I doubt A-Rod would take this advice. He’s gone in with a full denial and likely will keep that up until he either skates clear or gets suspended by Major League Baseball. But if A-Rod really and truly wanted to try something novel and fun he’d ignore all those people who are suggesting he try to commit insurance fraud and simply own up to taking PEDs. Not out of a sense of responsibility, but out of a sense of pure unadulterated mischief.
He should walk into Bud Selig’s office tomorrow morning, put his good leg up on the desk and say “Bud, gotta tell ya. I took PEDs last year. I was rotten with the stuff. I’ll sign an affidavit to that effect right now and agree to waive any appeal of discipline. Give me my 50 game suspension, please.”

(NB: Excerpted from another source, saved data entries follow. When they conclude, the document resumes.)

-- ==== Sys2Proof/WellFormed.lean ====
section
/-! DEFINITION. Which commands are well formed: the six clauses of R97 on a command word, the table of R96 on an opcode and a buffer, and the check of an instruction. -/

namespace Sys2Proof

/-- `w[31:6]`, the field ZERO (R91, R92). -/
def zeroField (w : Word) : BitVec 26 := w.extractLsb' 6 26

/-- `w[5:4]`, the field BUF or BUFZ (R91, R92, R94). -/
def bufField (w : Word) : BitVec 2 := w.extractLsb' 4 2

/-- `w[3:0]`, the field OP (R93). -/
def opField (w : Word) : BitVec 4 := w.extractLsb' 0 4

/-- The clause of R97 that a word breaks, none for a legal word. -/
def illegalReason (w : Word) : Option IllegalWord :=
  if zeroField w != 0 then some .reservedBits
  else if opField w == 0x0 || 0xB ≤ opField w then some .reservedOpcode
  else if bufField w == 3 then some .reservedBuffer
  else if (opField w == 0x6 || opField w == 0x7 || opField w == 0x9 || opField w == 0xA) && bufField w != 0 then
    some .bufferNotZero
  else if (opField w == 0x3 || opField w == 0x4 || opField w == 0x5) && bufField w == 0 then some .putNamesMsg
  else if opField w == 0x8 && bufField w == 2 then some .blockNamesDig
  else none

/-- Which buffers each command may name: the table of R96. `none` is "no buffer". -/
def Opcode.mayName : Opcode → Option Space → Bool
  | .get32le, some _ => true
  | .get32be, some _ => true
  | .put32le, some b => b != .msg
  | .put64le, some b => b != .msg
  | .put64be, some b => b != .msg
  | .block, some b => b != .dig
  | .init, none => true
  | .plan, none => true
  | .digest, none => true
  | .hash, none => true
  | _, _ => false

/-- The opcode of a command (R93). -/
def Instr.opcode : Instr → Opcode
  | .get32leMsg | .get32leTail | .get32leDig => .get32le
  | .get32beMsg | .get32beTail | .get32beDig => .get32be
  | .put32leTail | .put32leDig => .put32le
  | .put64leTail | .put64leDig => .put64le
  | .put64beTail | .put64beDig => .put64be
  | .init => .init
  | .plan => .plan
  | .blockMsg | .blockTail => .block
  | .digest => .digest
  | .hash => .hash

/-- The byte space a command names, if it names one (R94). -/
def Instr.space : Instr → Option Space
  | .get32leMsg | .get32beMsg | .blockMsg => some .msg
  | .get32leTail | .get32beTail | .put32leTail | .put64leTail | .put64beTail | .blockTail => some .tail
  | .get32leDig | .get32beDig | .put32leDig | .put64leDig | .put64beDig => some .dig
  | .init | .plan | .digest | .hash => none

/-- A command is well formed when its opcode may name its buffer (R96). -/
def Instr.wellFormed (i : Instr) : Bool := i.opcode.mayName i.space

end Sys2Proof
end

His suspension would then begin on Opening Day and last until Monday, May 27. All the while A-Rod was on the disabled list rehabbing from his hip surgery. He’d be out money, but he’d not miss a single game that he’d otherwise play in. The Joint Drug Agreement allows it. Edinson Volquez and Freddy Galvis each served their own PED suspensions while on the DL. There’s no way around it.
And when it happened, the media’s collective heads would explode. The outrage would be so great it would create shortages. The government would only allow you to have outrage, like, every other day depending on whether your license plate ends in an odd or even number. We’d be on an outrage war footing, really.
He won’t do it. But man, if he did, it’d be glorious.